- **REQUIRED ACTION**
Copy all lines below containing "shared".

- **SOURCE RECORDS**
/-- DESTROY (R335): FLR of the VF, then every resource is released; the device is absent from the frame boundary
that withdraws its ownership, that of the ports of a shared set it is switched in on too, where the operation ends. -/
def State.destroyVd (s : State) (n : Nat) : State :=
  let shared := (s.vd n).desc.sharedSet
  let ports := if shared ≠ 0 ∧ (s.set_ shared).switched = some n then (s.set_ shared).cores else []
  let s := (s.flrVf n).dropTraffic n
  let cores := s.unitsOf false n
  let slices := s.unitsOf true n
  let exts := s.extentsHeld n
  let s := exts.foldl (fun s e => s.scrub e.1) s
  let s : State := { s with pool := { s.pool with
    flagOwner := s.pool.flagOwner.filter (fun (e : Nat × Nat) => !decide (e.2 = n + 1))
    qpOwner := s.pool.qpOwner.filter (fun (e : Nat × Nat) => !decide (e.2 = n + 1)) } }
  let s := cores.foldl (fun s c => (s.setCore c Core.rest).pend (.leave false c)) s
  let s := slices.foldl (fun s i => s.pend (.leave true i)) s
  let s := ports.foldl (fun s c => s.pend (.slot false c none)) s
  let s := if shared = 0 then s else s.modSet shared (fun x => { x with
    switched := if x.switched = some n then none else x.switched
    next := if x.next = some n then none else x.next })
  let s := s.modVd n (fun v => { v with redHeld := [0, 0, 0, 0], creditsHeld := 0 })
  (((s.pend (.destroy n)).abortRelease n).setRegFld Reg.composeStatus 16 8 n)

/-! Rebinding (R337 to R342) -/

/-- Start a rebind that has passed its checks (R341): QUIESCING begins. -/
def State.startRebind (s : State) (move : Bool) (d : Desc) : State :=
  let s : State := { s with binder := { s.binder with
    running := some ⟨move, .quiescing, d.vd, d, s.frame, 0, false, false, [], [], []⟩ } }
  (s.modVd d.vd (fun v => { v with st := .rebinding })).setRegFld Reg.composeStatus 16 8 d.vd

/-- Whether a table write ends a CREATE or a DESTROY. -/
def TableWrite.endsOp : TableWrite → Bool
  | .create _ _ => true
  | .destroy _ => true
  | _ => false

/-- Whether an operation of the binder is still running: a rebind, or a CREATE or DESTROY that waits for its frame
boundary. -/
def State.binderBusy (s : State) : Bool := s.binder.running.isSome || s.fab.pending.any (fun e => e.2.endsOp)

/-- An operation on a copied staging area (R332, R333). -/
def State.composeOp (s : State) (op : Nat) (ws : List W32) : State :=
  let n := dfld ws 0 0 8
  match op with
  | 0 =>
    let d := parseDesc ws false
    match s.checkDesc 0 ws d with
    | some code => s.composeDone n code
    | none => s.create d
  | 1 =>
    match lowestCause [(descReserved ws, 0x01), (s.badState opDestroy n, 0x02)] with
    | some code => s.composeDone n code
    | none => s.destroyVd n
  | 2 =>
    let d := parseDesc ws false
    match s.checkDesc 2 ws d with
    | some code => s.composeDone n code
    | none => s.startRebind true d
  | 3 =>
    let d := parseDesc ws false
    match s.checkDesc 3 ws d with
    | some code => s.composeDone n code
    | none => s.startRebind false d
  | 4 => s.readComposition ws
  | 5 => s.setCreate ws
  | 6 => s.setDestroy ws
  | _ => s.composeDone n 1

- **ANSWER SPACE**
that withdraws its ownership, that of the ports of a shared set it is switched in on too, where the operation ends. -/
  let shared := (s.vd n).desc.sharedSet
  let ports := if shared ≠ 0 ∧ (s.set_ shared).switched = some n then (s.set_ shared).cores else []
  let s := if shared = 0 then s else s.modSet shared (fun x => { x with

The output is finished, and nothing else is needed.